La ansiedad adopta múltiples formas. A unos nos da por
preocuparnos sin parar, otros sufren ataques de pánico, hay quien manifiesta
obsesiones, fobias o temores por aspectos relacionados con su salud. Muchos de nosotros
podemos tener serias dificultades para hablar en público, o para abrirnos al
mundo, o para expresar delicados sentimientos a personas cercanas a causa de la
timidez, entre otros.
Estas formas comunes de ansiedad, aun siendo comunes, pueden
ser diagnosticables y descritas como trastornos. Eso suena lógico por el
hecho que resulta útil de cara a la investigación, permitiendo probar y
comparar viejos y nuevos tratamientos sobre diferentes grupos de pacientes que
se definen de manera clara, determinando así lo que es más efectivo para cada
uno de ellos. Usar las categorías diagnósticas para investigar ayuda a
encontrar tratamientos validados empíricamente, y gracias a eso hoy en día
tenemos métodos que facilitan el abordaje de la ansiedad y sus variedades que
han demostrado una gran eficacia, como es el caso por ejemplo de la terapia
cognitiva y conductual o de las terapias de tercera generación.

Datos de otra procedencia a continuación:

-- ==== Sys2Proof/Tests/Slice0.lean ====
section
/-! SUPPORT. The model's own tests: the WellFormed smoke test, words written out from the spec's encodings, one step
of each instruction on the vectors of spec/95_test_vectors.md (its section numbers stand in the comments), and a
witness for every statement that has hypotheses. -/
namespace Sys2Proof.Tests
open Sys2Proof.Machine Sys2Proof.Config

/-! ### WellFormed (R108) -/

/-- Eight parameters do not fit the 3-bit count field; seven do. -/
theorem test_wellFormed_jfr : (Instr.jfr (.imm4 0) (List.replicate 8 (.imm4 0))).wellFormed = false ∧
    (Instr.jfr (.imm4 0) (List.replicate 7 (.imm4 0))).wellFormed = true := by decide
theorem test_wellFormed_jfa : (Instr.jfa (.imm4 0) (List.replicate 8 (.imm4 0))).wellFormed = false ∧
    (Instr.jfa (.imm4 0) (List.replicate 7 (.imm4 0))).wellFormed = true := by decide
theorem test_wellFormed_jsv : (Instr.jsv (.imm4 0) (List.replicate 8 (.imm4 0))).wellFormed = false ∧
    (Instr.jsv (.imm4 0) (List.replicate 7 (.imm4 0))).wellFormed = true := by decide

/-! ### Decoding: class in bits 15:9, `r` in bits 8:6, `m` in bits 5:0 (R101, R110) -/

theorem test_decode_move :
    decodeTableWord 16 0x0000 = some .nop ∧ decodeTableWord 16 0x01FF = some .nop ∧
    decodeTableWord 16 0x0228 = some (.movEaR (.ptr .msbFirst .x0) .a) ∧
    decodeTableWord 32 0x123404F4 = some (.movREa .d (.imm16 0x1234)) ∧
    decodeTableWord 16 0x0621 = some (.xch .a (.reg .b)) := by decide
theorem test_decode_special :
    decodeTableWord 32 0x02106834 = some (.movSpEa (.imm16 0x0210)) ∧
    decodeTableWord 16 0x6A10 = some (.movEaSp (.stack4 0)) ∧
    decodeTableWord 16 0x6C03 = some (.movXmEa (.imm4 3)) ∧
    decodeTableWord 16 0x6E21 = some (.movEaXm (.reg .b)) ∧
    decodeTableWord 32 0x00087034 = some (.movXbEa (.imm16 8)) ∧
    decodeTableWord 16 0x7220 = some (.movEaXb (.reg .a)) ∧
    decodeTableWord 16 0x7424 = some (.movEaBp (.reg .x0)) := by decide
theorem test_decode_add :
    decodeTableWord 16 0x0821 = some (.addEaR (.reg .b) .a) ∧ decodeTableWord 16 0x0AA0 = some (.addREa .c (.reg .a)) ∧
    decodeTableWord 16 0x0C21 = some (.adcEaR (.reg .b) .a) ∧ decodeTableWord 16 0x0E21 = some (.adcREa .a (.reg .b)) ∧
    decodeTableWord 16 0x1021 = some (.subEaR (.reg .b) .a) ∧ decodeTableWord 16 0x1241 = some (.subREa .b (.imm4 1)) ∧
    decodeTableWord 16 0x1421 = some (.sbcEaR (.reg .b) .a) ∧ decodeTableWord 16 0x1621 = some (.sbcREa .a (.reg .b)) ∧
    decodeTableWord 16 0x4A21 = some (.neg (.reg .b)) := by decide
theorem test_decode_logic :
    decodeTableWord 16 0x1821 = some (.andEaR (.reg .b) .a) ∧ decodeTableWord 16 0x1A21 = some (.andREa .a (.reg .b)) ∧
    decodeTableWord 16 0x1C21 = some (.orEaR (.reg .b) .a) ∧ decodeTableWord 16 0x1E21 = some (.orREa .a (.reg .b)) ∧
    decodeTableWord 16 0x2021 = some (.xorEaR (.reg .b) .a) ∧ decodeTableWord 16 0x2221 = some (.xorREa .a (.reg .b)) ∧
    decodeTableWord 16 0x4821 = some (.not (.reg .b)) := by decide
theorem test_decode_shift :
    decodeTableWord 16 0x2421 = some (.shlEaR (.reg .b) .a) ∧ decodeTableWord 16 0x2621 = some (.shlREa .a (.reg .b)) ∧
    decodeTableWord 16 0x2821 = some (.shrEaR (.reg .b) .a) ∧ decodeTableWord 16 0x2A21 = some (.shrREa .a (.reg .b)) ∧
    decodeTableWord 16 0x2C21 = some (.asrEaR (.reg .b) .a) ∧
    decodeTableWord 16 0x2E21 = some (.asrREa .a (.reg .b)) := by decide
theorem test_decode_mulDiv :
    decodeTableWord 16 0x3022 = some (.mulEaR (.reg .c) .a) ∧ decodeTableWord 16 0x32A0 = some (.mulREa .c (.reg .a)) ∧
    decodeTableWord 16 0x3421 = some (.mlsEaR (.reg .b) .a) ∧ decodeTableWord 16 0x3621 = some (.mlsREa .a (.reg .b)) ∧
    decodeTableWord 16 0x3821 = some (.divEaR (.reg .b) .a) ∧ decodeTableWord 16 0x3A00 = some (.divREa .a (.imm4 0)) ∧
    decodeTableWord 16 0x3C21 = some (.dvsEaR (.reg .b) .a) ∧ decodeTableWord 16 0x3E21 = some (.dvsREa .a (.reg .b)) ∧
    decodeTableWord 16 0x4021 = some (.modEaR (.reg .b) .a) ∧ decodeTableWord 16 0x4240 = some (.modREa .b (.imm4 0)) ∧
    decodeTableWord 16 0x4421 = some (.mdsEaR (.reg .b) .a) ∧
    decodeTableWord 16 0x4621 = some (.mdsREa .a (.reg .b)) := by decide
theorem test_decode_skip :
    decodeTableWord 16 0x4C40 = some (.xeq .b (.imm4 0)) ∧ decodeTableWord 16 0x4E21 = some (.xne .a (.reg .b)) ∧
    decodeTableWord 16 0x5021 = some (.xug .a (.reg .b)) ∧ decodeTableWord 16 0x5221 = some (.xul .a (.reg .b)) ∧
    decodeTableWord 16 0x5421 = some (.xsg .a (.reg .b)) ∧ decodeTableWord 16 0x5621 = some (.xsl .a (.reg .b)) ∧
    decodeTableWord 16 0x5821 = some (.xbs .a (.reg .b)) ∧
    decodeTableWord 16 0x5A21 = some (.xbc .a (.reg .b)) := by decide
theorem test_decode_control :
    decodeTableWord 16 0x5C08 = some (.jmr (.imm4 8)) ∧ decodeTableWord 32 0x00405E34 = some (.jma (.imm16 0x0040)) ∧
    decodeTableWord 16 0x6008 = some (.jfr (.imm4 8) []) ∧
    decodeTableWord 96 0x1234003400280020004062F4 =
      some (.jfa (.imm16 0x0040) [.reg .a, .ptr .msbFirst .x0, .imm16 0x1234]) ∧
    decodeTableWord 16 0x65FF = some .rfn ∧ decodeTableWord 32 0x00016643 = some (.jsv (.imm4 3) [.imm4 1]) := by
  decide
theorem test_decode_reserved :
    decodeTableWord 16 0x7634 = some .reserved3B ∧ decodeTableWord 16 0x7800 = some (.reserved3C 0) ∧
    decodeTableWord 16 0x7FFF = some (.reserved3C 3) ∧ decodeTableWord 16 0x8000 = some (.reserved40 0) := by decide
/-- The two-word operand: `s` in bits 7:4 and `f` in bits 3:0 of the spec word (R106). -/
theorem test_decode_absBit :
    decodeTableWord 48 0x0044008102FE = some (.movEaR (.absBit .msbFirst 0x0081 4 4) .d) ∧
    decodeTableWord 48 0x0020008004BF = some (.movREa .c (.absBit .lsbFirst 0x0080 2 0)) := by decide

/-! ### One instruction on a small state -/

/-- The start of most vectors: pc 0x0100, HCR 0, the rest as at reset. -/
def start : State := { State.reset with pc := 0x0100, hcr := 0 }

/-- The state after the instruction whose words are `ws`, placed at pc. -/
def ran (s : State) (ws : List Word) : State :=
  let s1 := s.placeWords s.pc ws
  match s1.fetch with
  | .error _ => s
  | .ok (i, _) =>
    match exec i s1 with
    | .next t => t
    | _ => s

def regs (a b c : Word) : State := { start with gpr := { start.gpr with a := a, b := b, c := c } }

/-- A, B, C and the cost after a one-word instruction with A, B and C before. -/
def abc (w a b c : Word) : Word × Word × Word × Nat :=
  let t := ran (regs a b c) [w]
  (t.reg .a, t.reg .b, t.reg .c, t.cost)

/-- pc and the cost of the skip `w` with A and B before, a two-word instruction after it (2.8). -/
def skip (w a b : Word) : Word × Nat :=
  let t := ran (regs a b 0) [w, 0x0434, 0x1234]
  (t.pc, t.cost)

-- section 2.5, `OP A, B`
theorem test_addREa : abc 0x0A21 0xFFFF 1 0 = (0, 1, 1, 1) := by decide
theorem test_adcREa : abc 0x0E21 1 1 0xFFFE = (2, 1, 0, 1) := by decide
theorem test_subREa : abc 0x1221 0 1 0 = (0xFFFF, 1, 1, 1) := by decide
theorem test_sbcREa : abc 0x1621 0 0xFFFF 1 = (0, 0xFFFF, 1, 1) := by decide
theorem test_andREa : abc 0x1A21 0xF0F0 0x3C3C 0x1111 = (0x3030, 0x3C3C, 0x1111, 1) := by decide
theorem test_orREa : abc 0x1E21 0xF0F0 0x3C3C 0x1111 = (0xFCFC, 0x3C3C, 0x1111, 1) := by decide
theorem test_xorREa : abc 0x2221 0xF0F0 0x3C3C 0x1111 = (0xCCCC, 0x3C3C, 0x1111, 1) := by decide
theorem test_shlREa : abc 0x2621 0x1234 0x14 0 = (0, 0x14, 0x2340, 1) := by decide
theorem test_shrREa : abc 0x2A21 0x8001 1 0 = (0x4000, 1, 0x8000, 1) := by decide
theorem test_asrREa : abc 0x2E21 0x8000 0x14 0 = (0xFFFF, 0x14, 0xF800, 1) := by decide
theorem test_mulREa : abc 0x3221 0xFFFF 0xFFFF 0 = (1, 0xFFFF, 0xFFFE, 2) := by decide
theorem test_mlsREa : abc 0x3621 0x7FFF 0x8000 0 = (0x8000, 0x8000, 0xC000, 2) := by decide
theorem test_divREa : abc 0x3A21 0x64 7 0x1111 = (0xE, 7, 0x1111, 4) := by decide
theorem test_divREa_zero : abc 0x3A21 0x64 0 0x1111 = (0, 0, 0x1111, 4) := by decide
theorem test_dvsREa : abc 0x3E21 0x8000 0xFFFF 0x1111 = (0x8000, 0xFFFF, 0x1111, 4) := by decide
theorem test_modREa : abc 0x4221 0x64 7 0x1111 = (2, 7, 0x1111, 4) := by decide
theorem test_mdsREa : abc 0x4621 0xFF9C 7 0x1111 = (0xFFFE, 7, 0x1111, 4) := by decide

-- section 2.6, `OP B, A`
theorem test_addEaR : abc 0x0821 1 0xFFFF 0 = (1, 0, 1, 1) := by decide
theorem test_adcEaR : abc 0x0C21 1 0xFFFF 1 = (1, 1, 1, 1) := by decide
theorem test_subEaR : abc 0x1021 1 5 0 = (1, 4, 0, 1) := by decide
theorem test_sbcEaR : abc 0x1421 5 5 1 = (5, 0xFFFF, 1, 1) := by decide
theorem test_andEaR : abc 0x1821 0x0FF0 0xFF0F 9 = (0x0FF0, 0x0F00, 9, 1) := by decide
theorem test_orEaR : abc 0x1C21 0x0F00 0x00F0 9 = (0x0F00, 0x0FF0, 9, 1) := by decide
theorem test_xorEaR : abc 0x2021 0x00FF 0xFFFF 9 = (0x00FF, 0xFF00, 9, 1) := by decide
theorem test_shlEaR : abc 0x2421 3 1 9 = (3, 8, 0, 1) := by decide
theorem test_shrEaR : abc 0x2821 4 0x1234 9 = (4, 0x0123, 0x4000, 1) := by decide
theorem test_asrEaR : abc 0x2C21 4 0xF234 9 = (4, 0xFF23, 0x4000, 1) := by decide
theorem test_mulEaR : abc 0x3021 0x100 0x1234 9 = (0x100, 0x3400, 0x12, 2) := by decide
theorem test_mlsEaR : abc 0x3421 2 0xFFFF 9 = (2, 0xFFFE, 0xFFFF, 2) := by decide
theorem test_divEaR : abc 0x3821 2 9 0x1111 = (2, 4, 0x1111, 4) := by decide
theorem test_dvsEaR : abc 0x3C21 2 0xFFF9 0x1111 = (2, 0xFFFD, 0x1111, 4) := by decide
theorem test_modEaR : abc 0x4021 2 9 0x1111 = (2, 1, 0x1111, 4) := by decide
theorem test_mdsEaR : abc 0x4421 2 0xFFF9 0x1111 = (2, 0xFFFF, 0x1111, 4) := by decide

No obstante, los diagnósticos son etiquetas que como tales tienen
una autoridad y pueden ocasionar malestar al portador. La ansiedad o la
preocupación son tan comunes que sin querer se puede acabar “patologizando” a
las personas sin necesidad alguna. Además, y debido al estigma social de la
enfermedad mental, uno puede experimentar sentimientos de incomprensión, de
vergüenza y de anormalidad, lo cual se pueden ver acrecentados por el
diagnóstico (aunque no siempre). Otro inconveniente importante y que hay que
mencionar es que una persona puede llegar a la conclusión que tiene una
enfermedad cerebral, una enfermedad de la mente, un defecto del cerebro y no
necesariamente debe ser así. Otra posible consecuencia de este sistema simple de
diagnóstico, de tener o no tener un trastorno, es que la persona puede sentirse
víctima de lo que le pasa, que no tiene el control de su vida, llegando a la
indefensión y a la conclusión de tratarse hasta el fin de sus días con
medicamentos, y no tendría por qué. Aparte, algunos criterios de diagnóstico
para detectar un trastorno de ansiedad son en parte desconcertantes,
arbitrarios, relativamente ambiguos, difusos o difíciles de observar
objetivamente. Aquí redacto unos ejemplos sobre el trastorno de ansiedad
generalizada (TAG):
· La persona tiene que preocuparse en exceso
¿Cuánto hay que preocuparse para que se considere excesivo?
¿Quién lo decide y cómo?
· La preocupación debe interferir significativamente en su vida
¿Y si la preocupación no le aflige? ¿Y si es una persona que
le gusta andar preocupado?
· La persona debe experimentar dificultades para controlar su preocupación
¿Cómo determinamos si cuesta tener bajo control a las
preocupaciones? ¿Esas dificultades para controlarlas deben aparecer siempre, a
menudo, a veces o alguna durante 6 meses?
En definitiva, es
posible que la persona no encaje dentro de una categoría diagnóstica. Aun así,
es importante reconocer que la ansiedad existe, igual que la depresión, que
implican sentimientos que pueden dolernos y retraernos, que quien se vea
realmente atormentado, merece recibir un tratamiento adecuado y afortunadamente
existen tratamientos psicológicos eficaces, libres de medicación, que se
recomiendan para la plena recuperación.